The various skills that are required to achieve all of this means that inevitably a number of different people will all be involved in the task of creating the new report. This increases the amount of time and effort it takes to put a rigorously engineered solution in place. Shadow Systems typically ignore this kind of rigor, making them much faster to implement, but less reliable and more difficult to maintain.

== Problems ==
When Shadow Data Systems are created by end users whose main area of expertise is something other than software engineering, they are subject to the following problems:

===Poorly designed===
Shadow Data Systems often suffer from poor design. Errors may be hard to find, modifications may be difficult, and long-term support may be troublesome.

===Not scalable===
Typically, Shadow Data Systems are only used by one or two people. Unless they are developed by experienced programmers, it may be difficult to scale them up to support tens or hundreds of users.

===Poorly documented===
Shadow Data Systems are often lack adequate documentation. Knowledge about the system is passed by word-of-mouth and can be confined to a very small number of people. This knowledge is then lost completely if one or two staff members leave.

===Untested===
Around two thirds of the effort involved in professional software development is expended in testing. Shadow Data Systems undergo much more cursory testing and may have latent errors that only become apparent after a long period of production use.

===May allow unauthorized access to sensitive information===
Shadow Data Systems hold substantial chunks of company data and can include confidential information about customers, suppliers or staff. The access control processes for these systems are often much more lax than for a centralized company database and may not even exist at all. Physically locating sensitive data on desktop or laptop computers can leave an organization very exposed if the computer is stolen.

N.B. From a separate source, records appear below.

-- ==== Sys2Proof/Machine/Matrix.lean ====
section
/-! DEFINITION. Class 10: the matrix units, their fragments, sums and queues, and accumulator tiles (R201 to R221). -/

namespace Sys2Proof.Machine

/-! ## Fragments (R203 to R206) -/

/-- Bits of an element of a form: of A, or of B. -/
def formBits (fmt : Nat) (b : Bool) : Nat :=
  match fmt with
  | 0 | 1 => 16 | 2 | 3 | 5 => 8 | 4 => 4 | 6 => if b then 2 else 8 | _ => 64

/-- k of a form (R203). -/
def formK (fmt : Nat) : Nat := match fmt with | 0 | 1 => 32 | 4 => 128 | 7 => 4 | _ => 64

/-- Registers of an operand (R203). -/
def formRegs (fmt : Nat) (b : Bool) : Nat := if fmt = 7 ∨ (fmt = 6 ∧ b) then 2 else 8

/-- Rows and columns of a form (R203). -/
def formSide (fmt : Nat) : Nat := if fmt = 7 then 8 else 16

/-- The offset of register `j` of lane `l` in the image of R204. -/
def imageAt (regs l j : Nat) : Nat := if regs = 8 then 512 * (j / 4) + 16 * l + 4 * (j % 4) else 8 * l + 4 * j

/-- The fragment image of registers (R204). -/
def imageOf (regs : Nat) (f : Nat → Nat → Word32) : List Byte :=
  if regs = 8 then (List.range 2).flatMap fun h => (List.range 32).flatMap fun l => (List.range 4).flatMap fun j =>
    natBytes 4 (f l (4 * h + j)).toNat
  else (List.range 32).flatMap fun l => (List.range 2).flatMap fun j => natBytes 4 (f l j).toNat

/-- Where element (r, k) of an operand stands in its image: byte, bit and width; `r` is A's row or B's column (R205). -/
def fragBit (w r k : Nat) : Nat × Nat :=
  if w = 64 then (8 * (4 * r + k), 0)
  else
    let perLane := if w = 2 then 32 else 256 / w
    let per := 32 / w
    let l := r + 16 * (k / perLane)
    let q := k % perLane
    let bit := w * (q % per)
    (imageAt (if w = 2 then 2 else 8) l (q / per) + bit / 8, bit % 8)

/-- An element's bits. -/
def fragElem (image : List Byte) (w r k : Nat) : Nat :=
  let (at_, sh) := fragBit w r k
  if w < 8 then (image.getD at_ 0).toNat / 2 ^ sh % 2 ^ w
  else bytesNat ((List.range (w / 8)).map fun i => image.getD (at_ + i) 0)

/-! ## Sums (R208 to R210) -/

/-- The value of an element of a form: of A, or of B (R125, R128). -/
def formValue (fmt : Nat) (b : Bool) (w : Nat) : FVal :=
  match fmt with
  | 0 => bf16.value w
  | 1 => f16.value w
  | 2 => e4m3.value w
  | 3 => e5m2.value w
  | 4 => e2m1.value w
  | 6 => if b then (match w with | 1 => FVal.one | 3 => FVal.one.neg | _ => .zero false) else qValue 5 w
  | 7 => f64.value w
  | _ => qValue 5 w

/-- BLOCKSUM (R208). -/
def blockSum (ps : List FVal) : FVal := ps.foldl (FVal.add .rne) (.zero false)

/-- floor(log2 |p|) of a finite nonzero value. -/
def FVal.top : FVal → Option Int
  | .fin _ m e => some ((Nat.log2 m : Int) + e)
  | _ => none

/-- Truncated toward zero to a multiple of 2^q. -/
def FVal.cut (q : Int) : FVal → FVal
  | .fin s m e =>
    if q ≤ e then .fin s m e
    else
      let n := m / 2 ^ (q - e).toNat
      if n = 0 then .zero s else .fin s n q
  | x => x

/-- R209's truncation of a block of .BF16 or .F16 products. -/
def truncBlock (ps : List FVal) : List FVal :=
  match ps.filterMap FVal.top with
  | [] => ps
  | t :: ts => ps.map (FVal.cut (ts.foldl max t - 47))

/-- What an operation multiplies: element words of A and B, and the scales of A's rows and B's columns, 127 where a
form has none. -/
structure MatIn where
  a  : Nat → Nat → Nat
  b  : Nat → Nat → Nat
  sa : Nat → Nat → Nat
  sb : Nat → Nat → Nat

/-- A product (R208, R210). -/
def matProduct (fmt : Nat) (zs : Bool) (x : MatIn) (i j k : Nat) : FVal :=
  let blk := k / 32
  let a := if x.sa i blk = 255 then .nan else formValue fmt false (x.a i k)
  let b := if x.sb j blk = 255 then .nan else formValue fmt true (x.b j k)
  if zs && (a matches .zero _) then .zero false else a.mul b

/-- The scaled sum of a block (R209; log 23). -/
def matBlock (fmt : Nat) (zs : Bool) (x : MatIn) (i j blk : Nat) : FVal :=
  let ps := (List.range 32).map fun k => matProduct fmt zs x i j (32 * blk + k)
  (blockSum (if fmt ≤ 1 then truncBlock ps else ps)).scale ((x.sa i blk : Int) - 127 + ((x.sb j blk : Int) - 127))

/-- The new word of element (i, j), from the old (R209). -/
def matElem (fmt : Nat) (zs : Bool) (x : MatIn) (i j acc : Nat) : Nat :=
  if fmt = 7 then (List.range 4).foldl (fun acc k => fmaWord .rne f64 (x.a i k) (x.b j k) acc) acc
  else (List.range (formK fmt / 32)).foldl (fun acc blk =>
    let s := matBlock fmt zs x i j blk
    if fmt = 5 ∨ fmt = 6 then
      (BitVec.ofInt 32 (clampInt (-(2 ^ 31)) (2 ^ 31 - 1) ((BitVec.ofNat 32 acc).toInt + (s.toInt? .rz).getD 0))).toNat
    else f32.roundTo .rne false (FVal.add .rne (f32.value acc) s)) acc

/-- Where element (i, j) lies in a tile, and its bytes (R206). -/
def elemAt (fmt half i j : Nat) : Nat × Nat := if fmt = 7 then (512 * half + 64 * i + 8 * j, 8) else (64 * i + 4 * j, 4)

/-- The tile's bytes after the operation. -/
def matTile (o : MmaOp) (x : MatIn) (old : List Byte) : List Byte :=
  let fmt := o.fmt.toNat
  let half := if fmt = 7 then o.sb.toNat % 2 else 0
  let n := formSide fmt
  (List.range n).foldl (fun t i => (List.range n).foldl (fun t j =>
    let (at_, w) := elemAt fmt half i j
    let v := matElem fmt o.zs x i j (bytesNat ((old.drop at_).take w))
    t.take at_ ++ natBytes w v ++ t.drop (at_ + w)) t) old

/-! ## Operands (R207, R212, R215) -/

/-- The blocks of a form that a scale covers (R207). -/
def formBlocks (fmt : Nat) : Nat := formK fmt / 32

/-- Image bytes of an operand of `regs` registers. -/
def imageBytes (regs : Nat) : Nat := if regs = 8 then 1024 else 256
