/-- A rejection that proposes `h2`; STEP_FAIL when it is one too many (R301). -/
def Dev.reject (d : Dev) (c : Ctx) (h2 : Word64) : Dev :=
  let h := dmin h2 c.rem
  let c := { c with nrej := satAdd32 c.nrej, rejs := c.rejs + 1, h }
  let fails := decide (c.maxrej < c.rejs) || (dlt h c.hmin && !deq h c.rem)
  let d := { d with jobs := d.jobs.filter fun j => j.ctx != some c.num }
  let d := d.modCtx c.num fun _ => { c with phase := .begin, stages := [], recs := c.recs.filter (·.sent), round := none, acked := none }
  if fails then d.endCtx c.num 1 0 else d

/-- The calls of an acceptance, items 1 to 3 of R302. -/
def Ctx.askAccept (c : Ctx) : List ZAsk :=
  let σ := c.nacc.toNat % 2
  let q := fun (k : Nat) => c.vec (85 + 8 * σ + k)
  (if c.deg = 0 then [] else
    askCopy (q 0) c.y :: (List.range c.deg).flatMap fun k =>
      askFill (q (k + 1)) :: combine (q (k + 1)) (q (k + 1)) (c.weighted fun j => c.dAt j (k + 1))) ++
  (if c.fsal then [askCopy (c.vec 84) (c.kAt (c.s - 1))] else []) ++ [askCopy c.y c.newAt]

/-- An attempt is judged (R301). -/
def Dev.judgeAttempt (d : Dev) (c : Ctx) (err : Word64) : Dev :=
  let passes := dlt c.rem c.h
  let h2 := dmin (dmul c.h (c.factor err)) c.hmax
  let c := { c with err }
  if dle err done_ && !passes then
    d.modCtx c.num fun _ => { c with phase := .accepting, h2, round := none, acked := none }
  else d.reject c (if dle err done_ then c.rem else h2)

/-- Items 4 and 5 of R302, up to the event function. -/
def Ctx.accepted (c : Ctx) : Ctx :=
  let t := if deq c.h c.rem then c.tend else dadd c.t c.h
  let c := { c with
    tOld := c.t, hOld := c.h, hNext := c.h2, tNew := t, t, h := dmin c.h2 (dsub c.tend t), nacc := c.nacc + 1, rejs := 0, stages := [] }
  if c.hasEvt then { c.send 4 0 c.evt t c.y (c.vec 83) c.hOld with phase := .eventEnd } else { c with phase := .publish 0 }

/-- Item 6 of R302: the condition word is to be written, with OK at TEND. -/
def Dev.afterStep (d : Dev) (c : Ctx) : Dev :=
  if deq c.t c.tend then d.endCtx c.num 0 0 else d.modCtx c.num fun c => { c with phase := .publish 0 }

/-! ## Events (R310) -/

/-- Opposite signs, or a zero at the step's end. -/
def eventIn (gOld gNew : Word64) : Bool := dzero gNew || (dlt gOld 0 && dlt 0 gNew) || (dlt 0 gOld && dlt gNew 0)

def Locate.more (l : Locate) (etol : Word64) : Bool := decide (l.iter < 64) && dlt etol (dsub l.b l.a)

/-- The next point of the Illinois method. -/
def Locate.point (l : Locate) : Word64 := dsub l.b (ddiv (dmul l.gb (dsub l.b l.a)) (dsub l.gb l.ga))

/-- The bracket after g has come back at tc. -/
def Locate.next (l : Locate) (gc : Word64) : Locate :=
  let half := fun (x : Word64) => ddiv x 0x4000000000000000
  if dsign gc = dsign l.gb then
    { l with b := l.tc, gb := gc, ga := if l.side = some true then half l.ga else l.ga, side := some true, iter := l.iter + 1 }
  else { l with a := l.tc, ga := gc, gb := if l.side = some false then half l.gb else l.gb, side := some false, iter := l.iter + 1 }

/-- The end of the bracket with the smaller |g|, the earlier on ties. -/
def Locate.best (l : Locate) : Word64 := if dlt (dabs l.gb) (dabs l.ga) then l.b else l.a

/-- The event is at `t`: y is moved there unless it stands there, and the context ends with EVENT. -/
def Dev.eventAt (d : Dev) (c : Ctx) (t : Word64) (move : Bool) : Dev :=
  let d := d.modCtx c.num fun _ => { c with t, tev := t, hNext := dsub t c.tOld, phase := .placing }
  if move then d else d.endCtx c.num 2 0

/-- The event function's value has come back. -/
def Dev.gotEvent (d : Dev) (c : Ctx) (g : Word64) : Dev :=
  match c.phase with
  | .event0 => d.modCtx c.num fun c => { c with gOld := some g, phase := .begin }
  | .eventEnd =>
    let old := c.gOld.getD 0
    if dzero g then d.eventAt { c with gNew := g } c.t false
    else if eventIn old g then
      let l : Locate := { a := c.tOld, ga := old, b := c.t, gb := g, side := none, tc := 0, iter := 0 }
      d.modCtx c.num fun c => { c with gNew := g, phase := .locating l }
    else d.afterStep { c with gOld := some g, gNew := g } |>.modCtx c.num fun c => { c with gOld := some g, gNew := g }
  | .locating l =>
    if dzero g then d.eventAt c l.tc true else d.modCtx c.num fun c => { c with phase := .locating (l.next g) }
  | _ => d

/-! ## Stages (R299, R304, R305) -/

def Ctx.modStage (c : Ctx) (j : Nat) (f : StageRun → StageRun) : Ctx :=
  { c with stages := c.stages.map fun r => if r.stage = j then f r else r }

def Ctx.toPhase (c : Ctx) (j : Nat) (p : StagePhase) : Ctx := c.modStage j fun r => { r with phase := p }

def Ctx.stageDone (c : Ctx) (j : Nat) : Bool := c.stages.any fun r => r.stage == j && r.phase == .done

/-- Every K that row j uses is complete. -/
def Ctx.stageFree (c : Ctx) (j : Nat) : Bool :=
  (List.range j).all fun k => c.stageDone k || !(!dzero (c.aAt j k) || (c.imex && !dzero (c.aeAt j k)))

/-- A stage holds W0 and W1. -/
def StagePhase.holds : StagePhase → Bool
  | .solving | .cittern | .gmres | .product | .solved => true
  | _ => false

/-- Stage j's input stands at Y_j: its evaluation begins. -/
def Ctx.inputReady (c : Ctx) (j : Nat) : Ctx :=
  if c.implicit j then
    let c := (c.send 1 j (if c.imex then c.rhsi else c.rhs) (c.tAt j) (c.yAt j) (c.kSolve j) c.h).modStage j fun r =>
      { r with phase := .newtonEval, m := 1 }
    if !c.mf && c.jac.isNone then
      { c.send 3 j c.jacNode c.t c.y c.jmat c.h with jac := some false }
    else c
  else (c.send 0 j c.rhs (c.tAt j) (c.yAt j) (c.kAt j) c.h).toPhase j .evaluating

/-- KI_j of a stage that needs no solve. -/
def Ctx.askImplicitPart (c : Ctx) (j : Nat) : Ctx :=
  (c.send 0 j c.rhsi (c.tAt j) (c.yAt j) (c.kiAt j) c.h).toPhase j .implicitPart

/-- A job for Cittern, for a stage of the context. -/
def Dev.addJob (d : Dev) (c : Ctx) (op : Nat) : Dev :=
  let (id, d) := d.newId
  { d with jobs := d.jobs ++ [{
      id, die := c.num / 64, chain := none, ctx := some c.num, pid := c.pid, asid := c.asid, op, words := [], held := false }] }

/-- What a stage does next, if anything. -/
def Dev.stageStep (d : Dev) (c : Ctx) (r : StageRun) : Option Dev :=
  let j := r.stage
  let idle := c.round.isNone
  let set := fun (d : Dev) (c : Ctx) => d.modCtx c.num fun _ => c
  let works := c.stages.any fun x => x.stage != j && x.phase.holds
  match r.phase with
  | .forming =>
    if !c.stageFree j then none
    else if c.implicit j then
      if idle then some (d.ctxRound c (.input j)
        (if (c.stageTerms j).isEmpty then [askCopy (c.vec j) c.y] else combine (c.vec j) c.y (c.stageTerms j)))
      else none
    else if (c.stageTerms j).isEmpty then some (set d (c.inputReady j))
    else if idle then some (d.ctxRound c (.input j) (combine (c.vec j) c.y (c.stageTerms j))) else none
  | .residual =>
    if idle && !works then
      let (xs, x) := c.askX j
      some (d.ctxRound c (.residual j)
        (xs ++ combine (c.vec 82) (c.vec j) [(dminusOne, x), (dneg (c.gammaAt j), c.kSolve j)]))
    else none
  | .solving =>
    if c.mf then some (set d { c.toPhase j .gmres with gmres := none })
    else if c.jac ≠ some true then none
    else some ((set d (c.toPhase j .cittern)).addJob c (if c.gamma = some (c.gammaAt j) then 2 else 1))
  | .solved =>
    if idle then some (d.ctxRound c (.update j)
      (combine (c.vec 82) (c.vec j) [(dminusOne, c.vec 83)] ++ [c.askNorm (c.vec 82) (c.vec j), askCopy (c.vec j) (c.vec 82)]))
    else none
  | .slope =>
    if idle && !works then
      let (xs, x) := c.askX j
      let γ := c.gammaAt j
      some (d.ctxRound c (.slope j) (xs ++ [askAxpby (c.kSolve j) (c.vec j) x (ddiv done_ γ) (ddiv dminusOne γ)]))
    else none
  | _ => none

===Easy to introduce errors===
Data in local databases and spreadsheets can very easily be modified, either intentionally or otherwise. Once changed it can be hard to track what changes have been made and what the original data looked like. Where the system manipulates the data it can introduce more subtle errors that remain completely undetected for long periods.

===Back up===
Shadow systems existing on a single computer are often not regularly backed up. It is best to have these systems on a computer that is regularly backed up or on a server.

===Several versions of the truth===
There may be many different shadow systems within an organization reporting against the same data. Each one may add filters and manipulate the data in different ways. This can lead to apparent inconsistencies in their output. Where two shadow systems disagree, either or both of them may be wrong.

== Advantages ==
When Shadow Data Systems are created by an experienced programmer or software engineer with significant input from departmental management, the resulting solution frequently exceeds the capability of those created by the organizations centralized information systems department. The experience of the programmer / software engineer easily removes most of the previously stated problems. And, when combined with input of departmental management, the resulting product actually meets the needs of the end user.